# [INSTRUCTIONS TO FOLLOW]
Quote exactly, and only, the lines of the material below from the line with "who s) := by" through the line with "unfold execUnlockExpiry".

# [TASK INPUTS]
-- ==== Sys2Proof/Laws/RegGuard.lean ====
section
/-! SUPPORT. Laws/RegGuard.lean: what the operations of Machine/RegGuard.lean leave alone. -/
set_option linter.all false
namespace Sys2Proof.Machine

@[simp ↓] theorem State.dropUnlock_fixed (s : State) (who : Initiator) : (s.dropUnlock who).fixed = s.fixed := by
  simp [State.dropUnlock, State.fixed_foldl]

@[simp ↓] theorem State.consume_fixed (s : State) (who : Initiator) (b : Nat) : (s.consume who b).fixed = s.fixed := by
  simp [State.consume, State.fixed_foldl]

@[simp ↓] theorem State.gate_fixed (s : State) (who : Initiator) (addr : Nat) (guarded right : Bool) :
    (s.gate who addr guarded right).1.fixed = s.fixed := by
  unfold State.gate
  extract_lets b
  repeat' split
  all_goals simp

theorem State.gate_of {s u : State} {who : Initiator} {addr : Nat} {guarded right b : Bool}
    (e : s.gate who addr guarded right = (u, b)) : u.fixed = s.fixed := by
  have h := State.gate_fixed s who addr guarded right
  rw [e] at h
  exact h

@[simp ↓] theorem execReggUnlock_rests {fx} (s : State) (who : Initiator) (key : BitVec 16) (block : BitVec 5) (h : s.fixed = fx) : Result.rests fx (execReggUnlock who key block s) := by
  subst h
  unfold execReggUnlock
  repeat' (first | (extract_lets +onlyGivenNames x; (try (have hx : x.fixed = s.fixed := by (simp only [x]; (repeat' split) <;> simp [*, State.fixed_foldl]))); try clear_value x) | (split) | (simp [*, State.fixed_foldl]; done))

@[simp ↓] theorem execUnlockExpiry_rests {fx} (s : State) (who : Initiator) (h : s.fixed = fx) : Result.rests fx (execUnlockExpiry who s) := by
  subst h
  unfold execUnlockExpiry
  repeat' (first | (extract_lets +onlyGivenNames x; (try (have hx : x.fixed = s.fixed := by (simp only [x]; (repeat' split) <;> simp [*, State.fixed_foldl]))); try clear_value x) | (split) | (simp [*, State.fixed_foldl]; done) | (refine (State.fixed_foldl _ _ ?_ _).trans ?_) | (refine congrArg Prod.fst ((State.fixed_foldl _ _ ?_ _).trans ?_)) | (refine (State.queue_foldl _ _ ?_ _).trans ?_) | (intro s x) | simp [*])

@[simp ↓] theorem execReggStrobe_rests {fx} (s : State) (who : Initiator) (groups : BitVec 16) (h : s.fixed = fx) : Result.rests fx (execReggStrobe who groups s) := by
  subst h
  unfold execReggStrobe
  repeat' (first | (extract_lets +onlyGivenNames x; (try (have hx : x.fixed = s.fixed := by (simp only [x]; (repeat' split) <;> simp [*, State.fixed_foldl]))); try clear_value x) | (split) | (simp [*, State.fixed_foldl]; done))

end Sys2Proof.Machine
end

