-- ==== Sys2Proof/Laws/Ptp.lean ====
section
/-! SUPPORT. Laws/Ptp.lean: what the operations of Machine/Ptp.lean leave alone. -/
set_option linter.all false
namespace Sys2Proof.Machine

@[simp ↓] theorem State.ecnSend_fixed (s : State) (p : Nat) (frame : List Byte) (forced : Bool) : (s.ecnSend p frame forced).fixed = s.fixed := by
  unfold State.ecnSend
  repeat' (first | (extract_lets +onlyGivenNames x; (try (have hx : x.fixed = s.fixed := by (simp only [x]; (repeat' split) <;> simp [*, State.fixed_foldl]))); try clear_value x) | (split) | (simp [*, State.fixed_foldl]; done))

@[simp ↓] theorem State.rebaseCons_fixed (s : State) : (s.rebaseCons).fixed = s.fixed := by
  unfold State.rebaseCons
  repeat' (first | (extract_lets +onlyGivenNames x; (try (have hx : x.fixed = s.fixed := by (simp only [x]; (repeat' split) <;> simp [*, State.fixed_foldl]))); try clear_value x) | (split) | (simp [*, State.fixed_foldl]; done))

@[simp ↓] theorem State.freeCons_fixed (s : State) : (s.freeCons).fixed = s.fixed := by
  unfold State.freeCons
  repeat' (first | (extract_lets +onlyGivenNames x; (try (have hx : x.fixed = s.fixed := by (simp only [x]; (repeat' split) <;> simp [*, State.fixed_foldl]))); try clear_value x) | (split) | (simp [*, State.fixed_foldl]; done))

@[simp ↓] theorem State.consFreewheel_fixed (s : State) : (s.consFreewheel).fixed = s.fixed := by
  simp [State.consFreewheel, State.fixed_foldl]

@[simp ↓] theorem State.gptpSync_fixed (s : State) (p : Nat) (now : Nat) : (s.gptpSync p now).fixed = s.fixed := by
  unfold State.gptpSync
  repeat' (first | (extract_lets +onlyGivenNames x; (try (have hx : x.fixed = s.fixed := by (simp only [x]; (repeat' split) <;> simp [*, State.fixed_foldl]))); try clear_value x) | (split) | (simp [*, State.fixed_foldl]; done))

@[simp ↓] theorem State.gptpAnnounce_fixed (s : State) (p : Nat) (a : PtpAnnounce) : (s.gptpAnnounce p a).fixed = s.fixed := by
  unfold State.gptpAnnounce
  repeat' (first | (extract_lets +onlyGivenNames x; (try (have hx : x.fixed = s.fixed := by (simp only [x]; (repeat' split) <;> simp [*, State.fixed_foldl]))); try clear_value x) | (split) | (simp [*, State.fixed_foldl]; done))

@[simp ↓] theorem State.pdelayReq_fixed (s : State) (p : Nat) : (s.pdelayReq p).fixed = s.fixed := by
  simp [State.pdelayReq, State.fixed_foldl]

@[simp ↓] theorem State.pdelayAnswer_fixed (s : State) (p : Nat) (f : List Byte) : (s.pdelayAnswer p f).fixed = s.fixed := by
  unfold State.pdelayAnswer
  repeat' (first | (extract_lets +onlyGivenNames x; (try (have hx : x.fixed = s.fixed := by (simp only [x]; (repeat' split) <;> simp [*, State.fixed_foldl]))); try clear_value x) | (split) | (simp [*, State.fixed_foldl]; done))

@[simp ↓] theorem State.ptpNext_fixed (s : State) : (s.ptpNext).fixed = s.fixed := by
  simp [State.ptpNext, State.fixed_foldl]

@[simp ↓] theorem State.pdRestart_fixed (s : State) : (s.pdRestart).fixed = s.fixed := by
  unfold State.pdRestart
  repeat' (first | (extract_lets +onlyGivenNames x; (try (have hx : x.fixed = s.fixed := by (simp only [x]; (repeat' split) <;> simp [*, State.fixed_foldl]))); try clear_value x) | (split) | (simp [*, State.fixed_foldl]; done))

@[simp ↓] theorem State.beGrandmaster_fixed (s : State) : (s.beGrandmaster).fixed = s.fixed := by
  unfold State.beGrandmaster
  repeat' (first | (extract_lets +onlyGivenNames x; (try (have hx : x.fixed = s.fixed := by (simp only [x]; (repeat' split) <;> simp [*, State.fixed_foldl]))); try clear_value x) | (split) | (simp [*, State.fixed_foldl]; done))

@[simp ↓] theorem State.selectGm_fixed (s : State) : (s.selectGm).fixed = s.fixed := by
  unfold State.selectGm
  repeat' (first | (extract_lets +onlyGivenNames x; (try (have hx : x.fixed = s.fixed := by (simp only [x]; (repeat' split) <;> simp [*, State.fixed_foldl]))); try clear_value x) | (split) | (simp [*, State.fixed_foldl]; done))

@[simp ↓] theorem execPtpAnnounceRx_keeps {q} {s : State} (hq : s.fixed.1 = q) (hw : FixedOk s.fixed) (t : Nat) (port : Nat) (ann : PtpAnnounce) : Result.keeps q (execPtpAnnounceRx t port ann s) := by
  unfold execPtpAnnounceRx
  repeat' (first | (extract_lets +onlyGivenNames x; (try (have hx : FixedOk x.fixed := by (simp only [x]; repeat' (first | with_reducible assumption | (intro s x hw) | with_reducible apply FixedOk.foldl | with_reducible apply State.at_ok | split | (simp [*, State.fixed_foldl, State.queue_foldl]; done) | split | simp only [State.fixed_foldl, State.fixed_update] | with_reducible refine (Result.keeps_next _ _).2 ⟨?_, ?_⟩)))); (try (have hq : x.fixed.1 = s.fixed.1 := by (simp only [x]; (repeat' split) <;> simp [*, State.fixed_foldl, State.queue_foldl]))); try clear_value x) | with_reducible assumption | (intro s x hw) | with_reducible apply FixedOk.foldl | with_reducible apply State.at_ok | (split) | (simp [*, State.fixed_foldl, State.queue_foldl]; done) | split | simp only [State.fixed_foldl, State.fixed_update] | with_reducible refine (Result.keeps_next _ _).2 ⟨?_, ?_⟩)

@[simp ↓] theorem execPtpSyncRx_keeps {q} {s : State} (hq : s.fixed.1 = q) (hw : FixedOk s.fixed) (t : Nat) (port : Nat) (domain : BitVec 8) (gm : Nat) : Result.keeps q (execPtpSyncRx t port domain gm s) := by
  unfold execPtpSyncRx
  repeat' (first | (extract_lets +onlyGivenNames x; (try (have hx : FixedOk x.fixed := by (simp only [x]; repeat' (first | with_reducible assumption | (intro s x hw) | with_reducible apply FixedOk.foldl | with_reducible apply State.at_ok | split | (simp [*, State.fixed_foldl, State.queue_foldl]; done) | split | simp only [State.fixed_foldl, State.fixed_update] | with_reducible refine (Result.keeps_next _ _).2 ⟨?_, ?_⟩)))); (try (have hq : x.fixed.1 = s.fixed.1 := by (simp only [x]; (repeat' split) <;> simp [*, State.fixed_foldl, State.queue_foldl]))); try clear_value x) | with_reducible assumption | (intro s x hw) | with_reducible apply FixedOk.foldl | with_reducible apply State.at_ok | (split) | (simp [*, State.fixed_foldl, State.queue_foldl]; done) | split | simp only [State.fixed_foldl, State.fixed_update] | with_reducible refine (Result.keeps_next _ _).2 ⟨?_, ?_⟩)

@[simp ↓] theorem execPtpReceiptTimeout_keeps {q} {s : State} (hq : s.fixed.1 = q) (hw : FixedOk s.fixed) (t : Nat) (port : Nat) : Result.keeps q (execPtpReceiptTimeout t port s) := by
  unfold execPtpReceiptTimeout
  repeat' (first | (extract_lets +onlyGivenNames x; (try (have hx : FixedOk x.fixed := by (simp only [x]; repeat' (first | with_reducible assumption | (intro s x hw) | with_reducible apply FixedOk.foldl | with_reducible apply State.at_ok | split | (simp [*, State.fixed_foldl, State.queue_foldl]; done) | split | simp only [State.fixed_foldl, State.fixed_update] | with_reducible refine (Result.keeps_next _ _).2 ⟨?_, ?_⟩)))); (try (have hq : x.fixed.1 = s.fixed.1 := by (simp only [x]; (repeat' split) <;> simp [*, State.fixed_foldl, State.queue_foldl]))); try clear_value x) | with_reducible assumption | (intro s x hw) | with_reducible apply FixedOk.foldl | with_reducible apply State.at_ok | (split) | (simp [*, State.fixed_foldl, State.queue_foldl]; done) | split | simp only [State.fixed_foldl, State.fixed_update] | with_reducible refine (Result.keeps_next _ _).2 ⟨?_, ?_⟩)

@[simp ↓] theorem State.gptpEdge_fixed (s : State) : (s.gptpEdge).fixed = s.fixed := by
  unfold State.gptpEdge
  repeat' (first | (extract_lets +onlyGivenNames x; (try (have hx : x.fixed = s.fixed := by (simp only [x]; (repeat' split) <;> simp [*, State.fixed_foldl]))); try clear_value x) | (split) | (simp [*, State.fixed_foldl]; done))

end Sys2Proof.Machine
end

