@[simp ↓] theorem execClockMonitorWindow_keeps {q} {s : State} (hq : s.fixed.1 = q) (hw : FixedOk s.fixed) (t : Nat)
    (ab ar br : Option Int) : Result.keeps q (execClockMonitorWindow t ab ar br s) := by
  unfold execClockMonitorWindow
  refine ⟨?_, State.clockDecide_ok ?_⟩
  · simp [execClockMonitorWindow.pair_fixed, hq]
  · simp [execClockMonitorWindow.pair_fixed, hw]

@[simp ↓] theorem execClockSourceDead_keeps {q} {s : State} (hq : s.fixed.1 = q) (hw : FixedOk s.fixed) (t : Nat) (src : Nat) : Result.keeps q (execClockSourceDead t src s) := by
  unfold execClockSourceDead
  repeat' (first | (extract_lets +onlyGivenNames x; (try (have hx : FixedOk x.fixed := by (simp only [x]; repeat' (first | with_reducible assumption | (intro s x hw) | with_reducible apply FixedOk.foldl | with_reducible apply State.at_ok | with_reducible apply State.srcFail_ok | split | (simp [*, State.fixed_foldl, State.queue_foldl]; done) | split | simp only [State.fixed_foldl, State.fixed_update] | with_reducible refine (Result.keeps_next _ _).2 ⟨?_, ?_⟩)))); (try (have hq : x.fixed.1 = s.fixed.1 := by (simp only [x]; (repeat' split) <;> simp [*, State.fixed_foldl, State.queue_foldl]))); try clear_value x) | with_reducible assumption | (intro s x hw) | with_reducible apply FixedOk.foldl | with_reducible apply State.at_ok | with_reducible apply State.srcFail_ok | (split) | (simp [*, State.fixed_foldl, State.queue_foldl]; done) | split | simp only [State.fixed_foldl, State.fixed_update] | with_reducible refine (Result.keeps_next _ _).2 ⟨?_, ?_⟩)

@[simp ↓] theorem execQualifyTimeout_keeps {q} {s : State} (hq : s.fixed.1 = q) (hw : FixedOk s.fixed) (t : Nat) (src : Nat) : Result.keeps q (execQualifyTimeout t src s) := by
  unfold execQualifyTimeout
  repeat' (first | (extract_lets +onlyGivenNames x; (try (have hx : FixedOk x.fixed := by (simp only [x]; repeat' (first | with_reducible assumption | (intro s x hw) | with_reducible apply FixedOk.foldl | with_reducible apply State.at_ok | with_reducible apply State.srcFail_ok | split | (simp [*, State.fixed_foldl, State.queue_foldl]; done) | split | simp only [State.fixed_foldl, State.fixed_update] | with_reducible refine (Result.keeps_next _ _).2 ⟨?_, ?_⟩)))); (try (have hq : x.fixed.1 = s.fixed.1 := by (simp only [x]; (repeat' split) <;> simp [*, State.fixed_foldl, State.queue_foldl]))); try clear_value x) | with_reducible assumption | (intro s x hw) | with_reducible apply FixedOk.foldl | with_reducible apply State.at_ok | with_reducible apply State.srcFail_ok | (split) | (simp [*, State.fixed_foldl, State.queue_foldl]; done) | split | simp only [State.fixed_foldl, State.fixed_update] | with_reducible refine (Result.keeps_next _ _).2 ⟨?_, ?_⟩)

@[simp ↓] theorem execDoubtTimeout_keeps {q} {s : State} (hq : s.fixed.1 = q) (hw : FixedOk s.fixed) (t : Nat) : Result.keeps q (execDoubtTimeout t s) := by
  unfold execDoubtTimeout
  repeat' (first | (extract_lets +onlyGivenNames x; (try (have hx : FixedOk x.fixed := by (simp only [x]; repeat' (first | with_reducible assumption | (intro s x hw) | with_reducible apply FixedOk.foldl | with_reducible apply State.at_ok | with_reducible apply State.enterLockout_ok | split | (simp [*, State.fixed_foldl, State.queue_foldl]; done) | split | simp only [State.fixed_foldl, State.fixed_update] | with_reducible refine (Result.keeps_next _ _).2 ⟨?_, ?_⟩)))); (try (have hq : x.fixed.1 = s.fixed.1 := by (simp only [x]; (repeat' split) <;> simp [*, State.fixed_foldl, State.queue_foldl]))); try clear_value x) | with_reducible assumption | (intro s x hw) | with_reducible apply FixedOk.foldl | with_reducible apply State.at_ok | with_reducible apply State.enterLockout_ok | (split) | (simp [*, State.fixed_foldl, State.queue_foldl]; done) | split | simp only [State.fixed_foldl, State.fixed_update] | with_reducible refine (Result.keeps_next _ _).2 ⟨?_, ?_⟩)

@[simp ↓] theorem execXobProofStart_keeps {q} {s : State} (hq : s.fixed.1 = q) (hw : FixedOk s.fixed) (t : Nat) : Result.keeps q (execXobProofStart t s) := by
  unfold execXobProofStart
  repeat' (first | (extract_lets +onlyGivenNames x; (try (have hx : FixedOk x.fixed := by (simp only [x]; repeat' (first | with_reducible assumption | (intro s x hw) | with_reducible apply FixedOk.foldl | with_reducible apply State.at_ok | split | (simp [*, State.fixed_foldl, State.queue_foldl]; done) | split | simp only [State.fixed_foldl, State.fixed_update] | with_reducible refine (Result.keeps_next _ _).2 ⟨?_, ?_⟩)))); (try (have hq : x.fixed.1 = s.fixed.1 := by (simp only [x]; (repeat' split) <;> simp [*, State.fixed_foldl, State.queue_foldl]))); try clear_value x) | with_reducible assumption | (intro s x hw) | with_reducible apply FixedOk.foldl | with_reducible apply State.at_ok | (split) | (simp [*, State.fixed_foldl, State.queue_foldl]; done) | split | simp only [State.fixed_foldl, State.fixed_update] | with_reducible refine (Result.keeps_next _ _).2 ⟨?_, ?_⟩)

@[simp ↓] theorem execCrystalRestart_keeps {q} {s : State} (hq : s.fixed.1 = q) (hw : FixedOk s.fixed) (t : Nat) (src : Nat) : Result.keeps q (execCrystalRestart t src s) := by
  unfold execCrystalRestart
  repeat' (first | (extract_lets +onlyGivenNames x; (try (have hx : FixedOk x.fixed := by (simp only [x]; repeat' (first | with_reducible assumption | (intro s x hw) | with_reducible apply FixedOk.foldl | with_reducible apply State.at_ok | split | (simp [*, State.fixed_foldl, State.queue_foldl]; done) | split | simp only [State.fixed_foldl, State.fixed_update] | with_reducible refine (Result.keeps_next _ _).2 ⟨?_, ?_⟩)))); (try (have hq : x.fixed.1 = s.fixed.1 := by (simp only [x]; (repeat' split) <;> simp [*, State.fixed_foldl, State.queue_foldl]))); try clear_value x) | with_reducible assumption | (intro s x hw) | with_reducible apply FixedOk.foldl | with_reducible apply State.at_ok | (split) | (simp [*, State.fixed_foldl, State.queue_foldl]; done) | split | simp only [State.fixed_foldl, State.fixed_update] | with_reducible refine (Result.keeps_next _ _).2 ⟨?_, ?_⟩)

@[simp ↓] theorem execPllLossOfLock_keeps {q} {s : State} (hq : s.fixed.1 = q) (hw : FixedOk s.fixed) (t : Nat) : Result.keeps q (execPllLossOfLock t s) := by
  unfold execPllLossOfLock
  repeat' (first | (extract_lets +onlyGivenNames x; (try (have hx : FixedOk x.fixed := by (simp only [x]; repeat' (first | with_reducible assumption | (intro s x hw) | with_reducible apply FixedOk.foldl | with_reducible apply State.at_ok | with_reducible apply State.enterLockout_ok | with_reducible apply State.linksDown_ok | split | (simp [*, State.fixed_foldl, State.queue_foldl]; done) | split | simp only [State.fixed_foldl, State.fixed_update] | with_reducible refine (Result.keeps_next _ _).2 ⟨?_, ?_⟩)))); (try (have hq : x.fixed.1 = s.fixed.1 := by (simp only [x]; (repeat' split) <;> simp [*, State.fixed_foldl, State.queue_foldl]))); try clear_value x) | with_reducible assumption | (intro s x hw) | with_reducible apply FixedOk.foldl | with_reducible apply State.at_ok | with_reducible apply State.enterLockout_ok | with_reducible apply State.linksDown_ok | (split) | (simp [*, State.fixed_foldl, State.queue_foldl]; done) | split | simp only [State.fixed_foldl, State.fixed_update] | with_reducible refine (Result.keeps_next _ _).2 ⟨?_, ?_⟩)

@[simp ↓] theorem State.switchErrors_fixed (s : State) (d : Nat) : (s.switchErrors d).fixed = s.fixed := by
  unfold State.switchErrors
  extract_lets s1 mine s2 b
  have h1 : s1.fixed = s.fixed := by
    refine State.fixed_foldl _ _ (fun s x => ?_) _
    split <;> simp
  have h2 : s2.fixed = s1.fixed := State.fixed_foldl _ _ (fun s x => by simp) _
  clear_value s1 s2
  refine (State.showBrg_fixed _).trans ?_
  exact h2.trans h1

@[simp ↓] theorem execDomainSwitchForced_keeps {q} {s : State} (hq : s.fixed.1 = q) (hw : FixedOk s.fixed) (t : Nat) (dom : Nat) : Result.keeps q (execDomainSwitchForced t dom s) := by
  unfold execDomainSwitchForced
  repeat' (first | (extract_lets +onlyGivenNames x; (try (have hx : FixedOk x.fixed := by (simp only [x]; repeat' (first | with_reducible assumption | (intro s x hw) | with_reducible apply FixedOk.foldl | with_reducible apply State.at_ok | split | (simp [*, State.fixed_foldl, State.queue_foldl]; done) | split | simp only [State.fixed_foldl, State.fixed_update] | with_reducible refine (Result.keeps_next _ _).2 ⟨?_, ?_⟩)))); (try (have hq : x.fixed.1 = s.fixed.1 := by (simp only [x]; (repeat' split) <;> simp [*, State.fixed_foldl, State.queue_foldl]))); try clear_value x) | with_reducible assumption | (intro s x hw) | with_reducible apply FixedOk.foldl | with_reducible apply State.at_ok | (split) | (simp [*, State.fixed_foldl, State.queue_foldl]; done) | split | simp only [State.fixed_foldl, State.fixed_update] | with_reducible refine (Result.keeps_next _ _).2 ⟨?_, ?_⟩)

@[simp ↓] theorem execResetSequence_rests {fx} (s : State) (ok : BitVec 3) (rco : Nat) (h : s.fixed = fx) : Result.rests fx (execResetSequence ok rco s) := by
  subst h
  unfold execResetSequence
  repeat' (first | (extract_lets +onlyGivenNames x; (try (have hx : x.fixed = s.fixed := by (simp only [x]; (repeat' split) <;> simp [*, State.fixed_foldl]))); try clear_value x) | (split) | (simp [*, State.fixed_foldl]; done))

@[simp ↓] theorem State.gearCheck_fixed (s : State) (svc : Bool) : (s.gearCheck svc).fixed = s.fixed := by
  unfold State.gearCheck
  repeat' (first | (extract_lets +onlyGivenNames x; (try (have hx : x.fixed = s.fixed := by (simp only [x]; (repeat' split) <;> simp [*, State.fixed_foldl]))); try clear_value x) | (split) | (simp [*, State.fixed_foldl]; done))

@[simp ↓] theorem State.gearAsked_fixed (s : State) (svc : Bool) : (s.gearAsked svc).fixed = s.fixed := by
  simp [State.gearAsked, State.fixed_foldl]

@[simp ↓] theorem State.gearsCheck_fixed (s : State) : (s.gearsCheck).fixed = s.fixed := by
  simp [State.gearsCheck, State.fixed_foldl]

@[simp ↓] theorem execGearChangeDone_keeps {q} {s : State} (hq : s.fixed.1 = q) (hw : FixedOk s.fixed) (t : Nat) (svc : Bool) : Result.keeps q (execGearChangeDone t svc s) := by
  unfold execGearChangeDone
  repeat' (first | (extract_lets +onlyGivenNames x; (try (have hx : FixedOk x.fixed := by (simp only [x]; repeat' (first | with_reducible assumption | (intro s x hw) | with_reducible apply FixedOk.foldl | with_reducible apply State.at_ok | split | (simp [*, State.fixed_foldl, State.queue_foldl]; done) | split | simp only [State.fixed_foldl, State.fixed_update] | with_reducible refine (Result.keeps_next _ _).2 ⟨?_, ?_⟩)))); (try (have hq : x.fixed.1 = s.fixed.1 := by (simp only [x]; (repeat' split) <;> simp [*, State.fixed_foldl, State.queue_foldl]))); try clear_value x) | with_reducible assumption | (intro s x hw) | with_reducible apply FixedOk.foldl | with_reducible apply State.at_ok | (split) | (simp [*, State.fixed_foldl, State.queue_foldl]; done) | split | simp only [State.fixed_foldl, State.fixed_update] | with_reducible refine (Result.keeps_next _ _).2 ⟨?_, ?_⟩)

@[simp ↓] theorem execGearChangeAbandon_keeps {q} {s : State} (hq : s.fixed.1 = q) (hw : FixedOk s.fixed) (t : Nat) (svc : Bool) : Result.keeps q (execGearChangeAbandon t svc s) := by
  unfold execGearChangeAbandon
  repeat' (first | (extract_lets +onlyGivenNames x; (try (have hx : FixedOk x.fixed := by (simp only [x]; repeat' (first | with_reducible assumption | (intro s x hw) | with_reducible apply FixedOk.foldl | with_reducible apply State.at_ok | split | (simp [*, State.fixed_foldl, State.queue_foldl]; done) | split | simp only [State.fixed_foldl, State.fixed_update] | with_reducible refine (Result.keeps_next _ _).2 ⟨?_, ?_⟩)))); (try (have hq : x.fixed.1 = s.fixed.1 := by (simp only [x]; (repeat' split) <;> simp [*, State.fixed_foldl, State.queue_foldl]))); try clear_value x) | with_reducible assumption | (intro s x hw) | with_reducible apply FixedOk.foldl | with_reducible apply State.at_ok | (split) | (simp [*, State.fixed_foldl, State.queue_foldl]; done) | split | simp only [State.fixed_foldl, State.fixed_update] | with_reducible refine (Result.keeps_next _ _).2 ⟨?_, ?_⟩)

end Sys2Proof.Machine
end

# [RESPONSE FOR THIS EXERCISE]
@[simp ↓] theorem execUnlockExpiry_rests {fx} (s : State) (who : Initiator) (h : s.fixed = fx) : Result.rests fx (execUnlockExpiry who s) := by
  subst h
  unfold execUnlockExpiry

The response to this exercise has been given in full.